At the M.A. level he taught us Macroeconomics, and while
giving us bread-and-butter Keynesian economics, also
introduced us to Michael Kalecki, to Chapter 17 of Keynes's
General Theory, and to Oskar Lange's Price Flexibility
and Employment which had anticipated by more than a
decade the much-celebrated argument of Don Patinkin
in Money, Interest and Prices about the so-called ''real
balance effect''. He was fascinated by Keynes's suggestion
in Chapter 17 that in certain societies excessive land
preference could have played the same role as excessive
liquidity preference did in the advanced capitalist
societies, in keeping down productive investment. He
thought that this had been true in the case of India
and wanted to write a book on it. The book never materialized,
but the basic direction of his thought can be discerned
from an article he wrote where he argued, in opposition
to Kaldor and Reddaway who had denied the possibility
of land ever playing this role (since the rise in land
price they thought would always bring down the rate
of return on land sufficiently to eliminate excessive
land preference), that the ''subjective rate of return''
on land (arising from considerations such as safety
and prestige) was downward inflexible with respect to
changes in land price.
Even a brief and cursory discussion of Dr. Raj's intellectual
output, however, will require several specialized articles
and is beyond the scope of the present one. But one
particular shift in his overall trend of thought must
be mentioned here, both because it has gone largely
unremarked, and also because it underlies what I think
is one of his most outstanding, though little-known,
contributions. This shift relates to the fact that while
in his earlier writings on the Indian economy the problem
of demand scarcely makes an appearance, his later writings
on the subject are dominated by considerations of demand.

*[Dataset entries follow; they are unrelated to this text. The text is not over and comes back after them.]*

-- ==== Sys2Proof/Tests/Slice0.lean ====
section
/-! SUPPORT. Tests: ill-formed commands that the check refuses, a state that meets the hypotheses of each statement, and single
steps whose results the manual gives. -/

open Sys2Proof Sys2Proof.Machine

namespace Sys2Proof.Tests

-- Each test in turn: side by side, their evaluations would need too many threads.
set_option Elab.async false

/-! ## Small states -/

/-- A running package. -/
def on : State := { State.reset with boot := { State.reset.boot with stage := .running } }

/-- A table entry: enabled, host function `fn`, own cores of cluster 0 `coreNum`, channels 0 and 1. -/
def entryOf (fn coreNum : Nat) : BitVec 2048 :=
  BitVec.ofNat 2048 (1 + fn * 2 ^ 8 + 2 ^ 104 + 2 ^ 352 + 2 ^ 384 + 2 ^ 385 + coreNum * 2 ^ 768)

/-- Pavilion 1, of VF 1, with one core and its strand 0 READY. -/
def one : State :=
  { on with pavs := [(1, { entry := entryOf 1 1 })], cores := [(0, { owner := some (1, 0), icache := [0, 1] })],
            strands := [(0, { mode := .ready, pc := 8, s0 := 24, s1 := 5 })] }

/-- `Issues`, computed. -/
def issuesB (s : State) (core strand len p i : Nat) : Bool :=
  decide (core < 1088) && decide (strand < 2048) && decide ((s.core core).owner = some (p, i)) && decide ((s.strand core strand).mode = .ready)
    && s.picks p core strand (len == 16) && (codeLines (s.core core).codeBase (s.strand core strand).pc len).all fun l => (s.core core).icache.contains l

theorem issues_of {s : State} {core strand len p i : Nat} (h : issuesB s core strand len p i = true) : Issues s core strand len p i := by
  simp only [issuesB, Bool.and_eq_true, decide_eq_true_eq, List.all_eq_true, List.contains_iff_mem] at h
  exact ⟨h.1.1.1.1.1, h.1.1.1.1.2, h.1.1.1.2, h.1.1.2, h.1.2, h.2⟩

theorem witness_Issues : Issues one 0 0 8 1 0 := issues_of (by decide +kernel)

/-- `TileIssues`, computed. -/
def tileIssuesB (s : State) (core strand op p i : Nat) (f : TileFields) : Bool :=
  let x := s.newFlight core strand op f
  issuesB s core strand 16 p i && !(tileShape op f).undefined f && decide ((s.strand core strand).flights.length < 32)
    && decide (s.coreFlights core < 256) && decide ((s.strand core strand).tileBlockers x ++ (s.strand core strand).slotBlockers x
      ++ (if x.drawsSrc then (s.strand core strand).srcBlockers else []) = [])
    && decide ((s.atIssue core x).tileFault p op f x.dd x.ds1 x.ds2 x.xs ((s.atIssue core x).slotOf core x.engine (slotNum f x.xs)) = none)
    && decide ((s.strand core strand).pc.toNat + 16 < 2 ^ 32)

theorem tileIssues_of {s : State} {core strand op p i : Nat} {f : TileFields} (h : tileIssuesB s core strand op p i f = true) :
    TileIssues s core strand op p i f := by
  simp only [tileIssuesB, Bool.and_eq_true, decide_eq_true_eq, Bool.not_eq_true'] at h
  exact ⟨issues_of h.1.1.1.1.1.1, h.1.1.1.1.1.2, h.1.1.1.1.2, h.1.1.1.2, h.1.1.2, h.1.2, h.2⟩

/-- A word (R112): location, format code, BASE, rows, columns and the bytes from row to row, dense. -/
def desc (loc fmt base rows cols pitch : Nat) : Desc :=
  BitVec.ofNat 256 (base + pitch * 2 ^ 64 + 2 ^ 96 + cols * 2 ^ 128 + rows * 2 ^ 152 + fmt * 2 ^ 176 + loc * 2 ^ 181)

/-- `one` with other descriptors in slots 0 to 2, and its PC at the last place of an instruction of `len` bytes. -/
def withDescs (a b c : Desc) : State :=
  { one with strands := [(0, { mode := .ready, pc := 0xFFFFFFE0, s0 := 24, s1 := 5, descs := [a, b, c, 0, 0, 0, 0, 0] })],
             cores := [(0, { owner := some (1, 0), icache := [0x3FFFFFF] })] }
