-- ==== Sys2Proof/Machine/Layout.lean ====
section
/-!
DEFINITION. The meaning of LAYOUT (spec/43_layout.md R102).
-/
namespace Sys2Proof.Machine

/-- LAYOUT: the layout function of BIT_LEN, written to the result registers; total, and without a memory access (R102). -/
def execLayout (s : State) : Host.Outcome State Fault Refusal :=
  .next (completeOk (setResults (layoutFn s.bitLen.toNat) s))

end Sys2Proof.Machine
end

The fact that his earlier writings on India scarcely
mention the demand side, despite his being steeped in
the Keynesian tradition, should cause no surprise. Since
the Indian economy was a ''planned economy'', not exactly
comparable of course to the Soviet Union but with a
significant public sector nevertheless, it was taken
for granted that the question of the ''stimulus for investment''
that had so occupied economists from Rosa Luxemburg
to Michael Kalecki had little relevance for India. True,
there might be fluctuations in the level of activity
arising from fluctuations in the level of public investment,
caused for instance by harvest fluctuations, but these
happened even in centrally-planned socialist economies.
The question of the overall growth of demand setting
a limit of some kind on the growth rate of the economy
as a whole could never arise. After all, with Keynesian
demand management, it was a moot point if it could even
arise any longer in the advanced capitalist economies
(the Kaldor-Mirrlees growth model had argued it could
not). But where there was planning, with a substantial
public sector, it was certainly irrelevant.
Accordingly, one finds in Dr. Raj's writings through
the fifties, sixties and even the early seventies, an
emphasis on constraints on the supply side: the foreign
exchange constraint (as in the Raj-Sen model), or the
savings constraint (as in his numerous excellent writings
on the savings rate in the Indian economy), or the foodgrain
constraint (as in his statistical analysis of inflation
in India published in the mid-sixties). Starting from
the mid-seventies, however, there is a discernible shift.
His celebrated article in the Economic and Political
Weekly during the Emergency critiqued the devaluation-cum-import
liberalization package adopted by the Indian government
in 1966 under US pressure, on the grounds that, unlike
what the US-World Bank economists had been saying, the
unutilized industrial capacity at the time of devaluation
was caused by a shortage of demand and not of current
inputs (and hence not, indirectly, of foreign exchange);
from this it followed that the import liberalization
that accompanied devaluation was uncalled for.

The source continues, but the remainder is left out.